Wolff-Parkinson-White syndrome is a condition that affects the heart. It specifically causes a problem with the rhythm of the heart. The heart has electrical pathways for signals to travel through so that the heart can pump blood at the right rhythm and pace.
When a person suffers from Wolff-Parkinson-White syndrome, they have one more electrical pathway than a heart not affected by this syndrome. Some of the signals that travel between the upper and lower chambers of the heart will move through that extra pathway, causing problems with the communications between the chambers of the heart.
This is a heart condition that is present when a person is born. There are some cases of Wolff-Parkinson-White syndrome that are caused by a genetic mutation, but the condition can also be linked to congenital heart disease and other heart conditions. However, most of the time, the exact cause of Wolff-Parkinson-White syndrome is not known.
The most common symptom of Wolff-Parkinson-White syndrome is a fast or rapid heartbeat. This does not happen all the time and the frequency of the spells of tachycardia (rapid heartbeat) varies from person to person.
Chest tightness or pain can also occur with this condition as well as fainting, dizziness, lightheadedness, and the like. A person may also feel short of breath or have difficulty breathing as well as feel fatigued when exercising with Wolff-Parkinson-White syndrome.
In Wolff-Parkinson-White syndrome (also commonly abbreviated to WPW), the heart has an abnormal electrical system which has an extra electrical pathway that connects the atria and ventricles.
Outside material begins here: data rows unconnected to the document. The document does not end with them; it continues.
-- ==== Sys2Proof/Machine/Matrix.lean ====
section
/-! DEFINITION. The matrix unit: convergence registers, accumulator tiles, tile loads and stores, attention steps and the
moment matrix (R108, R128 to R141, R258 to R263). -/

namespace Sys2Proof.Machine

/-! ### Tiles (R8, R137) -/

/-- Words of a tile. -/
def tileWords : Nat := 64 * 192

/-- The first key of the tile a block names. -/
def State.tileKey (s : State) (b z : Nat) : Nat :=
  let k := s.blk b
  match k.tiles.find? fun (n, _, _) => n == z with
  | some (_, p, _) => (8 * k.core + p) * tileWords
  | none => 0

/-- An element of a block's tile. -/
def State.tile (s : State) (b z i j : Nat) : Word := tget 0 s.tiles (s.tileKey b z + 192 * i + j)

/-- The entries of a table of words from a key on, in canonical form. -/
def tileList (f : Nat → Word) (k : Nat) : Nat → Nat → Tab Word
  | _, 0 => []
  | i, n + 1 => if f i = 0 then tileList f k (i + 1) n else (k + i, f i) :: tileList f k (i + 1) n

/-- Write every element of a block's tile; the words are poisoned no more (R375). -/
def State.setTile (s : State) (b z : Nat) (f : Nat → Nat → Word) : State :=
  let k := s.tileKey b z
  { s with
    tiles := (s.tiles.filter fun (a, _) => a < k) ++ tileList (fun i => f (i / 192) (i % 192)) k 0 tileWords ++
      s.tiles.filter fun (a, _) => k + tileWords ≤ a
    poisonTile := s.poisonTile.filter fun a => a < k || k + tileWords ≤ a }

/-- Write the first n columns of a block's tile; the others, with their marks, stay as they are (R139, R375). -/
def State.setCols (s : State) (b z n : Nat) (f : Nat → Nat → Word) : State :=
  let k := s.tileKey b z
  { s.setTile b z fun i j => if j < n then f i j else s.tile b z i j with
    poisonTile := s.poisonTile.filter fun a => !(k ≤ a && a < k + tileWords && (a - k) % 192 < n) }

/-- A tile takes unspecified contents: a free value in every word (R135, R139; log entry 3). -/
def State.freeTile (s : State) (b z : Nat) : State :=
  let n := s.freeCtr
  { s.setTile b z fun i j => Config.freeWord (n + 192 * i + j) with freeCtr := n + tileWords }

/-- A word of a block's tile is poisoned in columns that satisfy a test. -/
def State.tilePoison (s : State) (b z : Nat) (cols : Nat → Nat → Bool) : Bool :=
  let k := s.tileKey b z
  s.poisonTile.any fun a => k ≤ a && a < k + tileWords && cols ((a - k) / 192) ((a - k) % 192)

/-! ### Elements (R128 to R132) -/

/-- The element of a slot code. -/
def slotElem (code : Nat) : Elem :=
  match code with
  | 0 => .fp bf16 | 1 => .fp fp16 | 2 => .fp e4m3 | 3 => .fp e5m2 | 4 => .fp e2m1 | 5 => .int true 8 | 6 => .int true 4
  | 7 => .int false 8 | _ => .fp fp32

/-- K of an element width (R128). -/
def kOf (w : Nat) : Nat := if w == 16 then 16 else if w == 8 then 32 else 64

/-- Element k of row i of the deposited A (R129). -/
def aElem (e : Elem) (a : ARows) (i k : Nat) : FV :=
  let bit := k * e.width
  let word := tget 0 a.rows (16 * (i / 2) + 8 * (i % 2) + bit / 32)
  e.value (bits word.toNat (bit % 32) e.width)

/-- The E8M0 scale of row i for element k (R131): unsigned lanes contribute 0x7F (R134). -/
def aScale (a : ARows) (i k : Nat) : FV :=
  e8m0Val (bits (tget 0x7F7F7F7F a.scales (i / 2)).toNat (16 * (i % 2) + 8 * (k / 32)) 8)

/-- Element k of the column at a key (R130). -/
def bElem (e : Elem) (m : List Host.Cell) (col k : Nat) : FV :=
  let bit := k * e.width
  e.value (bits (rdNat m (col + bit / 8) 4) (bit % 8) e.width)

/-- The column stride of B (R130). -/
def bStride (scl : Nat) : Nat := if scl == 1 then 36 else 32

/-- One new element of an `MMA` (R128, R131): products exact, the sum exact, one rounding. -/
def mmaElem (slot : Nat) (a : ARows) (sa sb : Word) (m : List Host.Cell) (key : Nat) (z : Word) (i j : Nat) : Word :=
  let ea := slotElem (slotA slot)
  let eb := slotElem (slotB slot)
  let scl := slotScl slot
  let col := key + bStride scl * j
  let prod (k : Nat) : FV :=
    let p := (aElem ea a i k).mul (bElem eb m col k)
    if scl == 1 then (p.mul (aScale a i k)).mul (e8m0Val (rdByte m (col + 32 + k / 32)).toNat)
    else if scl == 2 then (p.mul (fv32 sa.toNat)).mul (fv32 sb.toNat)
    else p
  let sum := FV.sum false ((List.range (kOf ea.width)).map prod)
  .ofNat 32 (fp32.round {} ((fv32 z.toNat).add false sum))

/-! ### Convergence registers (R133, R134, R136) -/

/-- CONVERGENCE -/
def cConverge : BitVec 8 := 0x24

/-- `CINIT` (R133, R237). -/
def execCinit (c : Common) (f : FS) (s : State) : Out :=
  s.issue false (.cinit c f) fun x t =>
    let w := t.warp x.w
    let k := modBits f.mod 0 4
    let n := f.imm.toNat
    if x.lanes.isEmpty then .adv t
    else if n < 1 || 32 < n || (w.rc k).mask != 0 then .raise t (precise cConverge x.cp x.first)
    else .adv (t.setWarp x.w (w.wc k { init := true, expect := n }))

/-- The width of a slot's A elements. -/
def slotWidth (slot : Nat) : Nat := (slotElem (slotA slot)).width

/-- A signature breaks R134 or R136. -/
def Conv.refuses (k : Conv) (w : Warp) (moment : Bool) (f : FX) (slot : Nat) (addr : Int) (lanes : List Nat) : Bool :=
  let signed := (lanesOf k.mask).length
  !k.init || k.expect < signed + lanes.length || k.mask &&& maskOf lanes != 0 ||
    k.mask != 0 && !(k.moment == moment && k.zd == f.zd && k.fslot == f.fslot && k.sa == f.sa.code && k.mod == f.mod &&
      k.addr == addr) ||
    match w.latch with
    | some l => l.width != slotWidth slot
    | none => false

/-- The rows and the scale word that lanes deposit (R129, R131): in a mode without a scale for each row, every scale byte is
1.0 as E8M0 (log entry 56). -/
def Warp.deposit (w : Warp) (f : FX) (scl : Nat) (a : ARows) : List Nat → ARows
  | [] => a
  | l :: r =>
    let words := (List.range 16).foldl (fun t i => tput 0 t (16 * l + i) (w.word f.a i l)) a.rows
    let scale : Word := if scl == 1 then w.word f.sa 0 l else 0x7F7F7F7F
    w.deposit f scl { rows := words, scales := tset a.scales l scale } r

/-- The register after a signature.  In a mode without an FP32 scale A's and B's are 1.0 (log entry 56). -/
def Conv.sign (k : Conv) (w : Warp) (moment : Bool) (f : FX) (scl : Nat) (addr : Int) (x : Ix) (flag : Nat) : Conv :=
  let one : Word := 0x3F800000
  let first : Conv :=
    { k with
      moment := moment
      zd := f.zd
      fslot := f.fslot
      sa := f.sa.code
      mod := f.mod
      addr := addr
      bk := w.rb f.bx.toNat
      scaleA := if scl == 2 then w.word f.sa 0 x.first else one
      scaleB := if scl == 2 then w.word f.sa 1 x.first else one
      pc := x.cp }
  let k1 := if k.mask == 0 then first else k
  { k1 with mask := k1.mask ||| maskOf x.lanes, rows := w.deposit f scl k1.rows x.lanes, flags := k1.flags ++ [flag] }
This extra pathway is present at birth and results in two different types of heartbeat rhythm disturbances: looped electrical impulses and disorganized electrical impulses. An abnormal gene has been shown to be the cause of the familial form of WPW.
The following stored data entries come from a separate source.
/-- R341, R348, R359 to R369: slices, retirement, keys, attestation, teardown and resets.  An accepted descriptor meets the
conditions of R361, and lays its clusters' scratch pools apart; keys of a context are zeroised and quarantined at teardown and
gone after its scrub, which leaves zeros in the memories it used; every host launch the context takes with it completes, with its
grid's code or one of R184's; what lay
under a key that is gone, in a fundamental reset too, or on a retired channel, has free values.  The model's choices: the order of the descriptor's checks
(log entry 18), the layout of the pools and the completions' free code (log entries 11 and 12), what a function-level and a
fundamental reset leave (log entries 20 and 21), commands of one register (log entry 62), and the edges of retirement, keys and
scrubs (log entries 19, 65, 73 and 80). -/
def Obligations.Tenancy : Prop :=
  (∀ (n : Nat) (x : BitVec 256) (s : State),
    let d := s.dev
    let taken := d.stage = 3 ∧ d.tripped = false ∧ n < 8
    let y := x.toNat
    let f (lo w : Nat) : Nat := y / 2 ^ lo % 2 ^ w
    let valid := f 192 1 = 1
    (¬ taken → exec (.sliceDescriptorWrite n x) s = .next s) ∧
    (∀ e, taken → s.sliceFault n x = some e →
      exec (.sliceDescriptorWrite n x) s = .next { s with dev := { d with sliceErr := true, ecode := .ofNat 4 e } }) ∧
    (taken → s.sliceFault n x = none → ∃ t, exec (.sliceDescriptorWrite n x) s = .next t ∧
      t = { s with dev := t.dev, clusters := t.clusters } ∧
      (∀ c, t.cluster c = { s.cluster c with pool := (t.cluster c).pool }) ∧
      (∀ c, ¬ (valid ∧ c < 48 ∧ f c 1 = 1) →
        (t.cluster c).pool = if c ∈ s.sliceClusters n then some [] else (s.cluster c).pool) ∧
      (∀ c, c < 48 → valid → f c 1 = 1 → ∃ l, (t.cluster c).pool = some l ∧ l.length ≤ f 128 8) ∧
      (∀ a b l m, a < 48 → b < 48 → a ≠ b → valid → f a 1 = 1 → f b 1 = 1 → s.chipOf a = s.chipOf b →
        (t.cluster a).pool = some l → (t.cluster b).pool = some m → ∀ p ∈ l, p < 12 * d.scru ∧ p ∉ m) ∧
      tget 0 t.dev.slices n = .ofNat 256 (y - f 193 1 * 2 ^ 193) ∧ tget 0 t.dev.sliceNum n = f 0 48 ∧
      t.dev.sliceErr = false ∧ t.dev.ecode = 0 ∧ ∀ k, k ≠ n → tget 0 t.dev.slices k = tget 0 d.slices k) ∧
    (n < 8 → s.sliceFault n x = none →
      f 194 62 = 0 ∧ f 146 6 = 0 ∧ f 112 8 = 0 ∧ f 46 2 = 0 ∧ f 48 16 ≤ f 64 16 ∧ f 80 16 ≤ f 96 16 ∧ f 120 8 ≤ f 128 8 ∧
        f 136 5 ≤ f 141 5 ∧ f 160 16 ≤ f 176 16 ∧ (valid → 1 ≤ f 141 5 ∧ f 141 5 ≤ 16) ∧
        (∀ c, c < 48 → f c 1 = 1 → (s.cluster c).retired = false ∧
          ∀ k, k < 8 → k ≠ n → (tget 0 d.slices k).getLsbD 192 = true → (tget 0 d.slices k).getLsbD c = false) ∧
        ∀ c, c < 1024 → s.ctxSlice c = n → s.ctxState c = 0)) ∧
  (∀ (val : Word) (s : State),
    let x := val.toNat
    let d := s.dev
    let taken := d.stage = 3 ∧ d.tripped = false
    let kind := x % 2 ^ 8
    let i := x / 2 ^ 8 % 2 ^ 8
    let n := x / 2 ^ 16 % 8
    let refused : State := { s with dev := { d with retErr := true, retBelow := false } }
    let named := ((List.range 48).filter fun c => bits (tget 0 d.sliceNum n) c 1 == 1)[i]?
    let idle (c : Nat) : Prop := (tget 0 d.slices n).getLsbD 192 = true ∧ (s.cluster c).retired = false ∧ s.clusterBusy c = false
    ∀ e ∈ [Instr.retireCluster val, .retireMemoryChannel val],
      (¬ taken → exec e s = .next s) ∧
      (taken → (x / 2 ^ 19 ≠ 0 ∨ kind ≠ 1 ∧ kind ≠ 2) → exec e s = .next refused) ∧
      (taken → kind = 1 → (∀ c, named = some c → ¬ idle c) → exec e s = .next refused) ∧
      (∀ c, taken → x / 2 ^ 19 = 0 → kind = 1 → named = some c → idle c → ∃ t, exec e s = .next t ∧
        t.cluster c = { s.cluster c with retired := true } ∧ (tget 0 t.dev.slices n).getLsbD c = false ∧ t.dev.retErr = false) ∧
      (taken → kind = 2 → (128 ≤ i ∨ d.retiredChans.contains i = true) → exec e s = .next refused) ∧
      (taken → x / 2 ^ 19 = 0 → kind = 2 → i < 128 → d.retiredChans.contains i = false → ∃ t, exec e s = .next t ∧
        i ∈ t.dev.retiredChans ∧ t.dev.retErr = false ∧ t.clusters = s.clusters)) ∧
  (∀ (i : Nat) (s : State),
    let t := s.loseChannel i
    t = { s with mem := t.mem } ∧ ∀ a, rdByte t.mem a =
      if Config.memChannel a = some i ∧ ∃ x, (a, x) ∈ s.mem then Config.garbled s.time a else rdByte s.mem a) ∧
  (∀ (a : Nat) (s : State), s.byteAt a =
    if ∃ i ∈ s.dev.retiredChans, Config.memChannel a = some i then Config.garbled s.time a else rdByte s.mem a) ∧
  (∀ (c : Nat) (chips : Nat → Bool) (s : State),
    let t := s.garble c chips
    let saved (b : Nat) : Prop := b ∈ s.ctxBlocks c ∧ (s.blk b).st = .saved
    let lay (a : Nat) : Prop :=
      (∃ q ∈ s.memCtx, q.2 = c + 1 ∧ q.1 = a / 64) ∧ ∃ k, Config.memChannel a = some k ∧ chips (k / 32) = true
    let held (a : Nat) : Prop := ∃ q ∈ s.ownedSpans c, chips (q.1 / 2 ^ 31) = true ∧ q.1 ≤ a ∧ a < q.1 + q.2
    t = { s with mem := t.mem, plinth := t.plinth, blocks := t.blocks, warps := t.warps } ∧
      (∀ b m, saved b → (t.blk b).img = some m → ∀ i, i < (s.grid (s.blk b).grid).f 416 19 →
        rdByte m.shared i = Config.garbled s.time (2 ^ 61 + b * 2 ^ 40 + i)) ∧
      (∀ b, ¬ saved b → t.blk b = s.blk b) ∧
      (∀ b w r l, saved b → w ∈ (s.blk b).warps → r < 256 → l < 32 →
        (t.warp w).rv r l = .ofNat 32 (s.lost (2 ^ 62 + w * 2 ^ 32 + 4 * (32 * r + l)) 4)) ∧
      (∀ w, (∀ b, saved b → w ∉ (s.blk b).warps) → t.warp w = s.warp w) ∧
      (∀ a, lay a → rdByte t.mem a = Config.garbled s.time a) ∧ (∀ a, ¬ lay a → rdByte t.mem a = rdByte s.mem a) ∧
      (∀ a, held a → rdByte t.plinth a = Config.garbled s.time (2 ^ 60 + a)) ∧
      ∀ a, ¬ held a → rdByte t.plinth a = rdByte s.plinth a) ∧
  (∀ (val : Word) (s : State),
    let x := val.toNat
    let d := s.dev
    let taken := d.stage = 3 ∧ d.tripped = false
    let c := x % 2 ^ 10
    let slot := x / 2 ^ 10 % 2 ^ 6
    let chip := x / 2 ^ 16 % 4
    let ix := 64 * chip + slot
    let install := x / 2 ^ 30 % 2 = 1
    let load := x / 2 ^ 31 % 2 = 1
    let reserved := x / 2 ^ 18 % 2 ^ 12 ≠ 0
    let failed : State := { s with dev := { d with ksErr := true } }
    let mine := ∀ y, tfind s.keys ix = some y → y.ctx = c ∧ y.quarantined = false
    ∀ e ∈ [Instr.keySlotLoad val, .keySlotZeroise val, .transportKeyInstall val],
      (¬ taken → exec e s = .next s) ∧ (taken → reserved → exec e s = .next failed) ∧
      (taken → ¬ reserved → install →
        ((s.ctx c).decap = none → exec e s = .next failed) ∧
        (∀ id, (s.ctx c).decap = some id → Config.mlkemDecap id (s.phys d.ksaddr.toNat 1568) = none →
          exec e s = .next failed) ∧
        ∀ id k, (s.ctx c).decap = some id → Config.mlkemDecap id (s.phys d.ksaddr.toNat 1568) = some k →
          ∃ t, exec e s = .next t ∧ (t.ctx c).transport = some k ∧ (t.ctx c).decap = none ∧ t.dev.ksErr = false ∧
            t.keys = s.keys) ∧
      (taken → ¬ reserved → ¬ install → load →
        (((s.ctx c).transport = none ∨ ¬ mine) → exec e s = .next failed) ∧
        (∀ k, (s.ctx c).transport = some k → Config.keyUnwrap k (.ofNat 576 (s.phys d.ksaddr.toNat 72)) = none →
          exec e s = .next failed) ∧
        ∀ k key, (s.ctx c).transport = some k → mine →
          Config.keyUnwrap k (.ofNat 576 (s.phys d.ksaddr.toNat 72)) = some key →
          let old := (s.keySlot c chip).bind fun n => tfind s.keys (64 * chip + n)
          let u := if ∃ y, old = some y ∧ y.key ≠ key then s.garble c (· == chip) else s
          ∃ t, exec e s = .next t ∧ tfind t.keys ix = some { ctx := c, key := key } ∧ t.keySlot c chip = some slot ∧
            t.dev.ksErr = false ∧ t.mem = u.mem ∧ t.plinth = u.plinth ∧ t.blocks = u.blocks ∧ t.warps = u.warps) ∧
      (taken → ¬ reserved → ¬ install → ¬ load →
        (¬ mine → exec e s = .next failed) ∧
        (tfind s.keys ix = none → exec e s = .next { s with dev := { d with ksErr := false } }) ∧
        ∀ y, tfind s.keys ix = some y → mine → ∃ t, exec e s = .next t ∧ tfind t.keys ix = none ∧
          t.keySlot c chip = none ∧ t.dev.ksErr = false ∧
          let u := s.garble c (· == chip)
          t.mem = u.mem ∧ t.plinth = u.plinth ∧ t.blocks = u.blocks ∧ t.warps = u.warps)) ∧
  (∀ (val : Word) (s : State),
    let x := val.toNat
    let d := s.dev
    let taken := d.stage = 3 ∧ d.tripped = false
    let c := x % 2 ^ 10
    let reserved := x / 2 ^ 10 % 2 ^ 21 ≠ 0
    let go := x / 2 ^ 31 = 1
    let empty := s.ctxState c = 0 ∧ s.sliceF (s.ctxSlice c) 192 1 = 0
    let a := d.atout.toNat
    (¬ taken → exec (.attestationRequest val) s = .next s) ∧
    (taken → reserved → exec (.attestationRequest val) s = .next { s with dev := { d with atErr := true } }) ∧
    (taken → ¬ reserved → ¬ go → exec (.attestationRequest val) s = .next s) ∧
    (taken → ¬ reserved → go → empty → exec (.attestationRequest val) s = .next { s with dev := { d with atErr := true } }) ∧
    (taken → ¬ reserved → go → ¬ empty → ∃ t, exec (.attestationRequest val) s = .next t ∧
      (t.ctx c).decap = some s.freeCtr ∧ (t.ctx c).transport = (s.ctx c).transport ∧ t.dev.atErr = false ∧
      (∀ i, i < 64 → rdByte t.mem (a + i) = s.byteAt (d.atnonce.toNat + i)) ∧
      rdNat t.mem (a + 64) 64 = d.measure.toNat ∧
      (∀ n, n < 8 → rdNat t.mem (a + 160 + 32 * n) 32 = (tget 0 d.slices n).toNat) ∧ rdNat t.mem (a + 416) 2 = c ∧
      (∀ k, k < 4 → rdNat t.mem (a + 420 + k) 1 = (s.keySlot c k).getD 0 % 256) ∧
      ∀ b, (b < a ∨ a + 3328 ≤ b) → rdByte t.mem b = rdByte s.mem b)) ∧
  (∀ (val : Word) (s : State),
    let x := val.toNat
    let d := s.dev
    let taken := d.stage = 3 ∧ d.tripped = false
    let c := x % 2 ^ 10
    let pages := (List.range d.tdcnt.toNat).map fun i => s.phys (d.tdlist.toNat + 8 * i) 8
    let full := 8 ≤ s.scrubs.length ∨ ∃ k ∈ s.scrubs, k.ctx = c
    let listed := d.tdcnt.toNat ≤ 2 ^ 20 ∧ ∀ p ∈ pages, p % 2 ^ 12 = 0 ∧ p < 2 ^ 52
    let refused : State := { s with dev := { d with tdErr := true } }
    (¬ taken → exec (.teardown val) s = .next s) ∧
    (taken → (x / 2 ^ 10 % 2 ^ 21 ≠ 0 ∨ full) → exec (.teardown val) s = .next refused) ∧
    (taken → x / 2 ^ 10 % 2 ^ 21 = 0 → ¬ full → x / 2 ^ 31 = 0 → exec (.teardown val) s = .next s) ∧
    (taken → x / 2 ^ 10 % 2 ^ 21 = 0 → ¬ full → x / 2 ^ 31 = 1 → ¬ listed → exec (.teardown val) s = .next refused) ∧
    (taken → x / 2 ^ 10 % 2 ^ 21 = 0 → ¬ full → x / 2 ^ 31 = 1 → listed → ∃ t, exec (.teardown val) s = .next t ∧
      let q := (s.abandon c).quarantine c pages
      t.stopped c = true ∧ t.dev.tdErr = false ∧ (∀ q ∈ t.launchQ, q.ctx ≠ c) ∧ (∀ q ∈ t.pageReqs, q.ctx ≠ c) ∧
      (∀ q ∈ s.launchQ, q.ctx = c → ∀ fn n, q.host = some (fn, n) →
        ∃ code, code.toNat ∈ faultCodes ∧ (q.recVa, code, 2, n, 0) ∈ (t.fn fn).completions) ∧
      (∃ k, t.scrubs = s.scrubs ++ [k] ∧ k.ctx = c ∧ k.fn = s.ctxVf c ∧ k.pages = pages ∧ k.dark = q.settled c) ∧
      (q.settled c = true → t.keys = (q.darken c).keys ∧ t.mem = (q.darken c).mem ∧ t.plinth = (q.darken c).plinth) ∧
      (q.settled c = false → t.keys = s.keys ∧ t.mem = q.mem ∧ t.plinth = s.plinth))) ∧
  (∀ (c : Nat) (s : State),
    let t := s.darken c
    let u := s.garble c fun _ => true
    (t.ctx c).slots = [] ∧ (t.ctx c).transport = none ∧ (t.ctx c).decap = none ∧
      (∀ p ∈ t.keys, p.2.ctx = c → p.2.key = 0 ∧ p.2.quarantined = true) ∧ (∀ k ∈ t.scrubs, k.ctx = c → k.dark = true) ∧
      t.mem = u.mem ∧ t.plinth = u.plinth ∧ t.blocks = u.blocks ∧ t.warps = u.warps) ∧
  (∀ (k : Scrub) (r : List Scrub) (s : State),
    (s.scrubs = [] → exec .scrubComplete s = .next s) ∧
    let next := s.scrubs.find? fun y => !y.dark && s.stopDone y.ctx
    let free := k.dark = true ∧ ∀ n ∈ s.scrubCores k, ∀ b ∈ s.onCore n, (s.grid b.grid).ctx = k.ctx
    (s.dev.tripped = true → exec .scrubComplete s = .next s) ∧
    (∀ y, s.dev.tripped = false → next = some y → exec .scrubComplete s = .next (s.darken y.ctx)) ∧
    (s.scrubs = k :: r → s.dev.tripped = false → next = none → ¬ free → exec .scrubComplete s = .next s) ∧
    (s.scrubs = k :: r → s.dev.tripped = false → next = none → free → ∃ t, exec .scrubComplete s = .next t ∧ t.scrubs = r ∧
      t.dev.tdDone = true ∧ t.dev.tdDoneCtx = k.ctx ∧ t.stopped k.ctx = false ∧
      ((∀ i, i < 256 → s.lostChan (s.ctxAddr k.ctx + i) = false) → t.ctxState k.ctx = 0) ∧
      (∀ c, c < 48 → (∃ u, u < s.unitCount c ∧ s.unitQuar c u = true) →
        (t.cluster c).queue.getLast? = some .restock) ∧
      (∀ p ∈ t.keys, p.2.ctx = k.ctx → p.2.quarantined = false) ∧ (∀ q ∈ t.launchQ, q.ctx ≠ k.ctx) ∧
      (∀ g ∈ t.grids, g.2.ctx = k.ctx → g.2.st = .retired) ∧
      (∀ g ∈ s.grids, g.2.ctx = k.ctx → g.2.st ≠ .retired → ∀ fn n, g.2.host = some (fn, n) →
        ∃ code, (if g.2.code = 0 then code.toNat ∈ faultCodes else code = g.2.code) ∧ (g.2.recVa, code, (if g.2.admitted then 3 else 2), n, g.2.ctx + 1) ∈ (t.fn fn).completions) ∧
      (∀ n ∈ s.scrubCores k, ∀ a, n * 2 ^ 19 ≤ a → a < n * 2 ^ 19 + 393216 → rdByte t.shared a = 0) ∧
      ∀ p ∈ k.spans, ∀ a, p.1 ≤ a → a < p.1 + p.2 → rdByte t.plinth a = 0)) ∧
  (∀ (fn chip : Nat) (s : State),
    let note := s.devLog { kind := 0x0A, vf := fn }
    let may := s.dev.stage = 3 ∧ s.dev.tripped = false ∧ ∀ k ∈ s.scrubs, k.fn ≠ fn
    (¬ may → exec (.functionLevelReset fn) s = .next note) ∧
    (may → ∃ t, exec (.functionLevelReset fn) s = .next t ∧ t.fn fn = { ctx := (s.fn fn).ctx }) ∧
    exec (.chipletReset chip) s = .next
      { s with
        scrubs := s.scrubs.map fun k => { k with progress := 0 }
        coreReset := (s.coresOn chip).foldl (fun t n => tset t n s.time) s.coreReset } ∧
    ∃ t, exec .fundamentalReset s = .next t ∧
      (let lost (a : Nat) : Prop :=
        ∃ c k, (a / 64, c + 1) ∈ s.memCtx ∧ Config.memChannel a = some k ∧ (s.memKey c (k / 32)).isSome = true
      ∀ a, (lost a → rdByte t.mem a = Config.garbled s.time a) ∧ (¬ lost a → rdByte t.mem a = rdByte s.mem a)) ∧
      t.scrubs = s.scrubs.map (fun k => { k with progress := 0, dark := true }) ∧
      t.dev = { powered := s.dev.powered, flash := s.dev.flash, retiredChans := s.dev.retiredChans
                fuses := s.dev.fuses } ∧ t.memCtx = s.memCtx ∧
      ((s.clusters.map (·.1)).Nodup → ∀ c, (t.cluster c).retired = (s.cluster c).retired) ∧ t.warps = [] ∧ t.blocks = [] ∧ t.grids = [] ∧ t.fns = [] ∧
      t.keys = ((s.keys.filter fun p => p.2.quarantined || s.scrubs.any fun y => y.ctx == p.2.ctx).map fun p =>
        (p.1, { p.2 with key := 0, quarantined := true })) ∧ t.ctxs = [] ∧ t.plinth = [] ∧ t.shared = [] ∧ t.tiles = [] ∧
      ∀ n, n < 384 → tget 0 t.coreReset n = s.time)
However, only a small portion of known cases have been shown to be the familial type. This type of WPW generally has a pattern of inheritance known as autosomal dominant. This means that only a single copy of an altered gene in each cell is enough to bring about the condition. Familial Wolff-Parkinson-White syndrome sufferers have most often inherited the condition from one or another affected parent.
Infants are also prone to some forms of congenital heart disease, such as Ebstein’s anomaly, which can lead to WPW. The statistics show that about 15% of infants who are affected by WPW also have other heart problems such as the aforementioned Ebstein’s anomaly. It is interesting to note that the supraventricular tachycardia present in infants with Wolff-Parkinson-White syndrome will generally resolve itself in about half of the cases. The other half can have lifelong complications which need to be routinely checked by a cardiologist.
Further, the heart rhythm problems related to Wolff-Parkinson-White syndrome can be a component of a few other genetic syndromes, including hypokalemic periodic paralysis, Pompe disease, Danon disease, and tuberous sclerosis complex.
There are medications that can help with the symptoms of Wolff-Parkinson-White syndrome. These medications are designed to stop or prevent arrhythmias from occurring in the heart. There also medications that slow the heart rate that may help with the condition as well.
Wolff-Parkinson-White syndrome can also be treated with a procedure known as cardioversion in which paddles or pads are used to send an electrical charge to the heart and restore it to a normal rhythm. A catheter ablation procedure may also be useful in cases of Wolff-Parkinson-White syndrome that do not respond to other treatments. The tube (catheter) is threaded through the blood vessels and electrodes attached to the catheter ablate or destroy the extra electrical pathway in the heart so that it does not continue to cause heart rhythm problems.
Sometimes, the process of destroying the extra pathway can be done during open heart surgery if other heart repairs need to be done.
Any prevention of this condition has remained elusive since the exact cause is not particularly known. There are still many researchers who are working to determine what might help to prevent a child from being born with that extra electrical pathway which causes the issues.